A high ASIL is expensive to meet in one element. ISO 26262-9 allows an ASIL to be split across two sufficiently independent elements, each carrying a lower ASIL while the combination still meets the original. The catch is the word independent: you must prove freedom from interference with a dependent-failure analysis, or a common cause undoes the whole scheme.

FIG. 6 One valid decomposition of ASIL D into two ASIL B(D) elements. The “(D)” records the origin. Other splits are allowed (e.g. C(D)+A(D), D(D)+QM(D)) — all require demonstrated independence between the two paths.

ISO 26262-4 · Clause 6

Technical Safety Concept & TSRs

Now the concept meets silicon. The Technical Safety Concept refines each functional requirement into technical safety requirements (TSRs) on specific hardware and software, names the safety mechanisms that realise them, and defines the hardware–software interface (HSI) where the two meet.

From FSR to TSR

Where an FSR said “detect overvoltage, tolerant to a single fault”, a TSR says exactly how: two independent measurement paths, compared every cycle, with the AFE running internal self-tests at a defined interval. Continuing the SG1 / overcharge thread:

TSRs realising the SG1 functional concept
TSR	From	Technical safety requirement	Safety mechanism	ASIL
TSR 1.1	FSR 1.1/1.4	Provide two independent cell-voltage measurements per cell-group; compare each cycle; flag deviation beyond tolerance.	Redundant sensing + plausibility	C
TSR 1.2	FSR 1.1	AFE runs internal self-tests (reference, open-wire, ADC) each diagnostic cycle within the FDTI budget.	Diagnostic monitoring	C
TSR 1.3	FSR 1.2	On an overvoltage flag, the controller de-energises the main contactors within the reaction time so FDTI + FRTI < FTTI.	Safe-state actuation	C
TSR 1.4	FSR 1.2	Confirm contactor state via auxiliary feedback; on mismatch, escalate to the redundant disconnect path.	Contactor diagnostics	C
TSR 1.5	all	An independent watchdog supervises controller liveness and timing; loss of service forces the hardware safe state.	Windowed watchdog	C

The HSI — easy to forget, expensive to miss

The hardware–software interface specification records exactly what each diagnostic register means, which signals are safety-relevant, and the timing the software may assume. When hardware and software are built by different teams (or different companies), the HSI is the contract that keeps a safety mechanism from falling through the gap between them.

Realising the TSRs

Safety Mechanisms — a deep dive

Safety mechanisms are the working parts of the concept — the things that actually catch faults and steer the system to safety. Think of them as layers of defence: a fault has to slip past every one to cause harm.

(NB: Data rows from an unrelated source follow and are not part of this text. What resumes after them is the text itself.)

-- ==== Sys2Proof/Laws/Refine.lean ====
section
/-! SUPPORT. Every command, walked phase by phase, finishes with the result and the state that the command
run at once gives (R68, R191). -/

namespace Sys2Proof.Machine

/-- Within `N` ticks `x` stands at RESPOND with result `r`, all else as in `u`. -/
def Finishes (N : Nat) (x : State) (r : Result) (u : State) : Prop :=
  ∃ n q, n ≤ N ∧ ticks n x = .next (withSeq q u) ∧ q.phase = .respond ∧ q.regs.result = some r

theorem Finishes.mono {N M : Nat} {x u : State} {r : Result} (h : Finishes N x r u) (hle : N ≤ M) : Finishes M x r u := by
  obtain ⟨n, q, hn, h1, h2, h3⟩ := h
  exact ⟨n, q, by omega, h1, h2, h3⟩

theorem finishes_now (r : Result) (q : Seq) (u : State) : Finishes 0 (toRespond r (withSeq q u)) r u :=
  ⟨0, { q with phase := .respond, regs := { q.regs with result := some r } }, Nat.le_refl _, rfl, rfl, rfl⟩

theorem Finishes.after {n N : Nat} {x y u : State} {r : Result} (h : ticks n x = .next y) (k : Finishes N y r u) :
    Finishes (n + N) x r u := by
  obtain ⟨m, q, hm, h1, h2, h3⟩ := k
  exact ⟨n + m, q, by omega, ticks_trans h h1, h2, h3⟩

theorem Finishes.step {N : Nat} {x y u : State} {r : Result} (h : tick x = .next y) (k : Finishes N y r u) :
    Finishes (N + 1) x r u := by
  have := k.after (ticks_one h)
  exact this.mono (by omega)

/-- The response ends it: the state is that of `respond`. -/
theorem Finishes.responds {N : Nat} {x u : State} {r : Result} (h : Finishes N x r u) :
    ∃ n, n ≤ N + 1 ∧ ticks n x = .next (respond r u) := by
  obtain ⟨n, q, hn, h1, h2, h3⟩ := h
  refine ⟨n + 1, by omega, ticks_trans h1 (ticks_one ?_)⟩
  simp [tick, h2, tickRespond, h3, need]

/-! ## Time-block transfers -/

/-- The seven-byte read and what follows it. -/
theorem enterRead_ticks {q : Seq} {i : Instr} (hc : q.cur = some i) (hi : xferDir i = .read) (s : State) :
    ∃ (n : Nat) (q' : Seq) (c : Option (List Byte)), n ≤ 13 ∧ ticks n (enterRead (withSeq q s)) =
        .next (withSeq (q'.at .done (causeOf (memRead s.cfg.addrTimeBlock timeBlockLen s).1) c)
          (memRead s.cfg.addrTimeBlock timeBlockLen s).2) ∧ q'.phase = .xfer ∧ q'.cur = some i ∧
      ∀ bs, (memRead s.cfg.addrTimeBlock timeBlockLen s).1 = .ok bs → c = some bs.1 := by
  let q' : Seq := { q with phase := .xfer, regs := { q.regs with reg := some s.cfg.addrTimeBlock, len := some (BitVec.ofNat 8 timeBlockLen) } }
  have hq := inTransfer_xfer (q := q') rfl hc
  rw [hi] at hq
  obtain ⟨n, c, hn, h, hb⟩ := memRead_ticks hq (reg := s.cfg.addrTimeBlock) (len := BitVec.ofNat 8 timeBlockLen) rfl rfl (by decide) s
  exact ⟨n, q', c, hn, h, rfl, hc, hb⟩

FIG. 7 Defence in depth. A fault is caught by whichever layer detects it first; detection then drives the safe-state actuator (open contactors). The more independent the layers, the lower the chance a fault passes through all of them.

The four mechanism families

Redundant sensing

Two eyes, not one

An independent second channel measures the same quantity. Agreement builds confidence; disagreement beyond tolerance is itself a detected fault.

Diagnostic monitoring

The system tests itself

Periodic self-tests — reference checks, open-wire detection, RAM/ROM tests, comms CRC — find internal faults before they can combine into a failure.

Plausibility checks

Does this reading make sense?

Values are checked against physics and against each other (current vs. voltage change vs. model). Implausible combinations flag a fault no single-signal range check would catch.

Watchdog supervision

Is the brain still alive?

An independent timer expects to be serviced within a time window. Too early or too late — a sign of a hung or runaway controller — forces a hardware safe state without the software’s help.

Mechanism → fault class → typical diagnostic coverage
Mechanism	Fault class it detects	How it works	Typical DC
Redundant sensing	Sensor / channel faults, drift, stuck values	Cross-check an independent second measurement	high (→99%)
Diagnostic monitoring	Internal IC, memory, communication faults	Scheduled self-tests & integrity checks	medium–high
Plausibility checks	Implausible or cross-inconsistent signals	Validate against physics & other signals	medium
Windowed watchdog	Controller hang, lockup, timing faults	Independent in-window service check	high (its class)

“DC” is diagnostic coverage — the fraction of a component’s dangerous failure rate that the mechanism detects. These figures feed directly into the FMEDA in the next step.

How redundant sensing actually catches a fault

“Redundant sensing” sounds abstract until you see the comparison at its heart. Two independent paths measure the same cell. If they agree, the value is trusted. If they drift apart by more than a set tolerance, that disagreement is the fault signal — no single broken path can quietly report a false-low voltage anymore.

Cross-checked redundancy. The comparison turns a hidden sensing fault into a visible, detectable event. The same pattern (compare two independent things, treat disagreement as a fault) underlies most diagnostic coverage in a BMS.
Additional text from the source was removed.